WHAT TO WORK ON:
Check each line of the entries below for the word "heldNak", then report how many have it, with no other words.

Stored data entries
/-- A LANE_CHANGE is handled: a proposal is answered, an answer ends the exchange (R379, R380). -/
def Work.laneChange (w : Work) (port mask : Nat) (answer : Bool) : Work :=
  let q := w.s.port port
  if answer then
    match q.rxChange with
    | none => w
    | some k =>
      let m := k.mask &&& mask
      let w := w.setPort port { q with rxChange := some { mask := m, both := true } }
      if widthFor port m = 0 then w.portLost port 1 else w
  else
    let m := mask &&& (match q.txChange with | some k => k.mask | none => q.goodTx)
    let w := w.setPort port { q with txChange := some { mask := m, both := true } }
    if widthFor port m = 0 then w.portLost port 1 else w.sendChange port m true

/-- LANE_CHANGE (R379, R380, R385). The width that the message names follows from the masks. -/
def execLaneChange (port ack mask _width : Nat) (answer : Bool) (s : State) : Host.Outcome State Fault Refusal :=
  run s (fun w =>
    let q := s.port port
    if q.st ≠ 2 then w
    else
      let w := w.acked port ack
      if q.pause then w.modPort port (fun q => { q with heldChange := q.heldChange ++ [(mask, answer)] })
      else w.laneChange port mask answer)

/-- One direction takes its new width (R379, R380). -/
def Work.reframe (w : Work) (port : Nat) (tx : Bool) (k : LaneChange) : Work :=
  let wd := widthFor port k.mask
  let w := w.modPort port (fun q =>
    let changed := decide ((if tx then q.txW else q.rxW) ≠ wd)
    let q := { q with degrades := satAdd 32 q.degrades (b2n changed) }
    if tx then { q with txW := wd, txLanes := lanesFor port k.mask, goodTx := k.mask, txChange := none }
    else { q with rxW := wd, rxLanes := lanesFor port k.mask, goodRx := k.mask, rxChange := none })
  w.record 0x4001 3 (srcPort port) (if tx then 0 else 1) wd k.mask

/-- REFRAME_DONE (R379, R380): the directions whose exchange is over run on their new lanes; the transmitter resends from
its oldest kept flit, once a pause is over (R385). -/
def execReframeDone (port : Nat) (s : State) : Host.Outcome State Fault Refusal :=
  run s (fun w =>
    let q := s.port port
    if q.st ≠ 2 then w
    else
      let w := match q.rxChange with
        | some k => if k.both then w.reframe port false k else w
        | none => w
      match q.txChange with
      | some k =>
        let w := w.reframe port true k
        if q.pause then w.modPort port (fun q => { q with resendOwed := true }) else (w.resend port).pumpPort port
      | none => w)

/-- REFRAME_TIMEOUT (R381). -/
def execReframeTimeout (port : Nat) (s : State) : Host.Outcome State Fault Refusal :=
  run s (fun w =>
    let q := s.port port
    w.when (q.rxChange.isSome || q.txChange.isSome) (·.portLost port 2))

/-- ACK_STALL_TIMEOUT (R381). -/
def execAckStall (port : Nat) (s : State) : Host.Outcome State Fault Refusal :=
  run s (fun w => w.when (!(s.port port).kept.isEmpty) (·.portLost port 3))

/-- SIGNAL_LOSS (R381). -/
def execSignalLoss (port : Nat) (s : State) : Host.Outcome State Fault Refusal :=
  run s (fun w => w.portLost port 4)

/-! ### Recalibration (R385) -/

/-- RECAL (R377, R385): the partner's pause; only time passes. Its ACK counts as any other. -/
def execRecal (port ack _pause : Nat) (s : State) : Host.Outcome State Fault Refusal :=
  run s (fun w => w.when ((s.port port).st = 2) (·.acked port ack))

/-- RECAL_DUE (R385): 20 ms have passed. The refresh runs in a window that admits it, while no Turn runs, or when 40 ms have
passed, when it may delay moves; the direction announces at most 1.5 µs and pauses. -/
def execRecalDue (port : Nat) (s : State) : Host.Outcome State Fault Refusal :=
  run s (fun w =>
    let q := s.port port
    let free := s.windows.any (fun v => v.region.isNone && bit v.kinds 3 && decide (v.start ≤ s.now) && decide (s.now < v.stop))
    if q.st ≠ 2 ∨ q.pause then w
    else if free ∨ ¬ anyTurn s ∨ q.recalOwed then
      (w.setPort port { q with pause := true, forced := !free && anyTurn s, recalOwed := false }).send (.ctl port 6 q.ack ([0#8] ++ leBytes 2 1500))
    else w.setPort port { q with recalOwed := true })

/-- RECAL_PAUSE_END (R385): the refresh has measured the delay; what came in the pause is handled, and data flits go on. -/
def execRecalPauseEnd (port delay : Nat) (s : State) : Host.Outcome State Fault Refusal :=
  run s (fun w =>
    let q := s.port port
    if ¬ q.pause then w
    else
      let w := w.setPort port
        { q with pause := false, forced := false, delay := lowBits 32 delay, heldNak := none, heldChange := [], resendOwed := false }
      let w := w.each q.heldChange (fun w h => w.laneChange port h.1 h.2)
      let w := if q.resendOwed ∧ (w.s.port port).txChange.isNone then w.resend port else w
      let w := match q.heldNak with
        | some a => if (w.s.port port).txChange.isSome then w.acked port a else w.serveNak port a
        | none => w
      w.pumpPort port)

/-! ### Training (R382–R384, R386) -/

/-- HELLO is sent (R383). -/
def Work.sendHello (w : Work) (port : Nat) : Work :=
  let q := w.s.port port
  w.send (.ctl port 3 q.ack
    ([0#8] ++ leBytes 1 port ++ leBytes 1 w.s.pins.slot ++ leBytes 1 (b2n w.s.pins.bankerEn + 2 * b2n w.s.pins.standbyEn) ++
      leBytes 4 (2 + lowBits 8 Config.stepping * 2 ^ 16) ++ leBytes 8 Config.serial ++ leBytes 2 0x0200 ++ leBytes 2 q.goodRx))

/-- A training that fails: the port returns to the state it had, or at reset takes `st` (R382, R386). -/
def Work.trainFail (w : Work) (port st : Nat) : Work :=
  (w.modPort port (fun q => { q with st := q.prior.getD st, prior := none, step := 0, quiet := false })).raiseLevels

/-- What a package reports of itself, or of a partner that has joined (R406, R409). -/
def ownReport (s : State) (delaySum : Nat) : PkgReport :=
  { serial := Config.serial, bankerEn := s.pins.bankerEn, standbyEn := s.pins.standbyEn, slot := s.pins.slot
    ports := (List.range 6).map (fun p => ((s.port p).st, (s.port p).pSerial, (s.port p).pPort)), delaySum := delaySum }

/-- The partner's slot fits the board wiring (R384): one further in the port's direction in the same row or column, or the
opposite end of it across a board edge. -/
def slotFits (own port slot : Nat) : Bool :=
  let (a, b, c, d) := if port < 2 then (own % 4, slot % 4, own / 4, slot / 4) else (own / 4, slot / 4, own % 4, slot % 4)
  decide (c = d) && (if portUp port then decide (b = (a + 1) % 4) else decide (a = (b + 1) % 4))

/-- Step 7 (R382): the port is UP with its numbers at 0. A partner found again is reported to the Banker (R386, R409). -/
def Work.portUpNow (w : Work) (port : Nat) : Work :=
  let q := w.s.port port
  let again := q.prior.isSome
  let misfit := decide (port < 4) && !slotFits w.s.pins.slot port q.pSlot
  let w := w.setPort port
    { q with
      st := 2, prior := none, step := 0, seqNext := 0, x := 0, kept := [], sent := [], freed := [], released := [], told := []
      unacked := false, nakFor := none, naks := 0, corrected := [], lastVc := [], waited := [], slotMismatch := q.slotMismatch || misfit
      barred := q.barred && anyTurn w.s }
  let w := if misfit then w.record 0x4003 3 (srcPort port) q.pPort q.pSlot 0 else w
  let w := if again ∧ w.s.form.form = 2 then
      let r : PkgReport :=
        { serial := q.pSerial, bankerEn := bit q.pStraps 0, standbyEn := bit q.pStraps 1, slot := q.pSlot, ports := []
          delaySum := q.delay }
      w.send (.control (.joined w.s.here port r))
    else w
  w.raiseLevels.pumpPort port

/-- TRAINING_STEP_DONE (R382, R386). Steps 4 and 7 take no time of their own. -/
def execTrainStepDone (port : Nat) (r : TrainResult) (s : State) : Host.Outcome State Fault Refusal :=
  run s (fun w =>
    let q := s.port port
    if q.st ≠ 1 then w
    else match q.step with
    | 1 => if r.signal then w.setPort port { q with step := 2 } else w.trainFail port 3
    | 2 => w.setPort port { q with step := 3 }
    | 3 =>
      let mask := lowBits (laneCount port) r.good
      let wd := widthFor port mask
      if wd = 0 then w.trainFail port 0
      else
        (w.setPort port
          { q with
            step := 5, txW := wd, rxW := wd, txLanes := lanesFor port mask, rxLanes := lanesFor port mask, goodTx := mask
            goodRx := mask, pValid := false }).sendHello port
    | 5 => if q.pValid then w.setPort port { q with step := 6 } else w
    | 6 => (w.setPort port { q with delay := r.delay }).portUpNow port
    | _ => w)

/-- TRAINING_STEP_TIMEOUT (R382, R386): a step that exceeds its limit fails; no signal on any lane means EDGE. -/
def execTrainTimeout (port : Nat) (s : State) : Host.Outcome State Fault Refusal :=
  run s (fun w => w.when ((s.port port).st = 1) (fun w => w.trainFail port (if (s.port port).step ≤ 1 then 3 else 0)))

/-- SIGNAL_QUIET_TIMEOUT (R386). -/
def execSignalQuiet (port : Nat) (s : State) : Host.Outcome State Fault Refusal :=
  run s (fun w =>
    let q := s.port port
    w.when (q.st = 3 || q.st = 4) (·.setPort port { q with quiet := true }))

/-- SIGNAL_DETECT (R386): signal on enough lanes after the quiet; the port trains again. -/
def execSignalDetect (port lanes : Nat) (s : State) : Host.Outcome State Fault Refusal :=
  run s (fun w =>
    let q := s.port port
    if (q.st = 3 ∨ q.st = 4) ∧ q.quiet ∧ (if port < 4 then 4 else 2) ≤ lanes then
      w.setPort port { q with prior := some q.st, st := 1, step := 1, quiet := false }
    else w)

/-- HELLO (R381–R384): it pairs the port, whose width is then what the lanes good on both sides allow, or loses a port that was UP. A
partner that is not the opposite port makes the port DOWN, also in a training anew. SLOT_MISMATCH is set when the port comes
UP, and a later training with a partner that fits leaves it set (DESIGN CHOICE, log entry 40: R30 and R384 do not say that it
clears). -/
def execHello (port : Nat) (ident : HelloBody) (s : State) : Host.Outcome State Fault Refusal :=
  run s (fun w =>
    let q := s.port port
    if q.st = 2 then w.portLost port 5
    else if q.st ≠ 1 ∨ q.step ≠ 5 then w
    else
      let opposite := if portUp port then port + 1 else port - 1
      let mask := q.goodRx &&& ident.goodLanes
      let wd := widthFor port mask
      let w := w.setPort port
        { q with
          pPort := ident.port, pSlot := ident.slot, pValid := true, pSerial := ident.serial, pStraps := ident.straps
          txW := wd, rxW := wd, txLanes := lanesFor port mask, rxLanes := lanesFor port mask, goodTx := mask, goodRx := mask }
      if ident.port ≠ opposite then
        ((w.modPort port (fun q => { q with prior := none })).record 0x4003 3 (srcPort port) ident.port ident.slot 0).trainFail port 0
      else if wd = 0 then w.trainFail port 0
      else w.modPort port (fun q => { q with step := 6 }))

end Sys2Proof.Machine
end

RESPONSE:
2